A novel approach using glycoprotein targeted chimeric antigen receptor (CAR)-NK Cells for the treatment of SARS-CoV-2 infection

A group from The Sidney Kimmel Comprehensive Cancer Center, Johns Hopkins University School of Medicine, Baltimore, MD, USA, etc. has reported a novel approach using glycoprotein targeted chimeric antigen receptor (CAR)-NK Cells for the treatment of SARS-CoV-2 infection.
https://www.ncbi.nlm.nih.gov/pmc/articles/PMC8732772/

NK cells are innate lymphocytes of the immune system with an important role in the control of viral infections, and CAR-T and CAR-NK cells are emerging immunotherapies against cancer and infectious disease with great promise.

Typically, the expressed synthetic receptors on NK cells are designed to bind target surface protein. In this study, authors designed a CAR making use of a unique extracellular moiety (i.e., lectin) with binding properties dependent on target glycosylation. Targeting of glycoprotein, and specifically N-glycosylation products, with a CAR is rare.

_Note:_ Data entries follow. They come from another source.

/-! ## The TR-TT stage -/

/-- The tables that a TR-TT table lies behind are walked as the pseudo-code says, in the states of an invariant. -/
structure TablesOk (X : Rules.Tables) (c : Ctx) (use : CacheUse) (g : TlbGroup) (I : State → Prop) : Prop where
  walk : ∀ s tva, I s → SameEndAdv (X s tva) (walk s ⟨c, use, g, tva, false, false⟩)
  setWalked : ∀ s w tva, X (setWalked s w) tva = withRec w (X s tva)
  keeps : ∀ s t x tva, I s → X s tva = .ok (t, x) → I t ∧ ∀ q, x ≠ .filtered q
  rec_ : ∀ s w, I s → I (Machine.setWalked s w)
  failed : ∀ s, I s → I (Rules.trFailed s).1

/-- What becomes of the request where a table read stopped: it waits (40 R230), or is an errored cycle (60 R466, 47 R453). -/
def stopsAt (c : Ctx) (r : Request) (s : State) : Rules.TrStop → State
  | .waits level base tva reason =>
    (s.addPending ⟨r, c.pasid, tva, some ⟨level, base⟩, true⟩).addPageRequest ⟨c.pasid, c.ctxid, tva, reason, .read⟩
  | .ended => erroredCycle s r

/-- The stage of the machine ends as the pseudo-code says, records aside. -/
def TrSame {α β : Type} (f : α → β) (c : Ctx) (r : Request) (x : Res (State × Except Rules.TrStop α)) (y : Res (State × Option β)) : Prop :=
  match x with
  | .error e => y = .error e
  | .ok (t, .ok v) => ∃ w, y = .ok (setWalked t w, some (f v))
  | .ok (t, .error stop) => ∃ w, y = .ok (stopsAt c r (setWalked t w) stop, none)

theorem trBadRead_setWalked (s : State) (w) : trBadRead (setWalked s w) = (setWalked (Rules.trFailed s).1 w, Config.freeWord s.free) := rfl

theorem trRead_same {X c use r I} (H : TablesOk X c use r.client.tlbGroup I) (hu : use.tlb = false)
    (hfm : c.sendsRequest = true → c.fm = .stream ∨ c.fm = .halt)
    (s : State) (w) (level : Nat) (base tva : Word64) (off : Nat) (htva : tva = base + BitVec.ofNat 64 off) (hi : I s)
    (hr : isTrva s.regs tva = false) :
    TrSame (BitVec.ofNat 64) c r (Rules.trRead X c.sendsRequest s level base off (trEntrySize level))
      (trRead (setWalked s w) c use r level base tva) := by
  subst htva
  unfold Rules.trRead Machine.trRead
  rw [xlate_noTlb _ _ _ _ _ _ _ hu]
  have hw := H.walk _ (base + BitVec.ofNat 64 off) (H.rec_ s w hi)
  rw [H.setWalked] at hw
  simp only [hr, Bool.not_false, require_true, ok_bind]
  cases hx : X s (base + BitVec.ofNat 64 off) with
  | error e => rw [hx] at hw; simp only [show walk _ _ = Except.error e from hw]; rfl
  | ok p =>
    obtain ⟨t, x⟩ := p
    rw [hx] at hw
    obtain ⟨v, hv⟩ := hw
    simp only [hv, ok_bind]
    cases x with
    | phys pa a =>
      simp only []
      generalize hz : (setWalked (setWalked t w) (joinRec v (setWalked t w).walker.walked)) = z
      have : memRead z pa (trEntrySize level) = memRead t pa (trEntrySize level) := by rw [← hz]; rfl
      rw [this]
      cases memRead t pa (trEntrySize level) with
      | error e => rfl
      | ok d => exact ⟨_, by rw [← hz]; rfl⟩
    | null => exact ⟨_, rfl⟩
    | fault q l =>
      simp only []
      cases hs : c.sendsRequest with
      | true =>
        simp only [if_true]
        refine ⟨joinRec v (setWalked t w).walker.walked, ?_⟩
        rcases hfm hs with h | h <;> simp only [takePageFault, h] <;> rfl
      | false =>
        refine ⟨joinRec v (setWalked t w).walker.walked, ?_⟩
        simp only [Bool.false_eq_true, if_false]
        rw [BitVec.ofNat_toNat, BitVec.setWidth_eq]
        rfl
    | filtered q => exact absurd rfl ((H.keeps _ _ _ _ hi hx).2 q)
    | abandoned => exact ⟨_, rfl⟩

This is the first CAR targeting the N-glycans dispersed on SARS-CoV-2 Spike protein, and also, this would be the first lectin-based CAR designed and functionally tested in pre-clinical study.

As lectins have evolved over millions of years to be highly potent and selective to glycans, the H84T-BanLec CAR represents an entirely new approach in that it targets aberrant glycosylation patterns (high mannose, in this case) in SARS-CoV-2 viral proteins. Here, Banlec is a lectin which is known to have binding specificity to high mannose which exists in proximity to the receptor binding domain of the envelope SARS-CoV-2 Spike protein.

There is a strong need for the development of CARs with receptor targeting patterns that are less likely to be impacted by genomic point mutations observed in RNA virus such as SARS-CoV-2.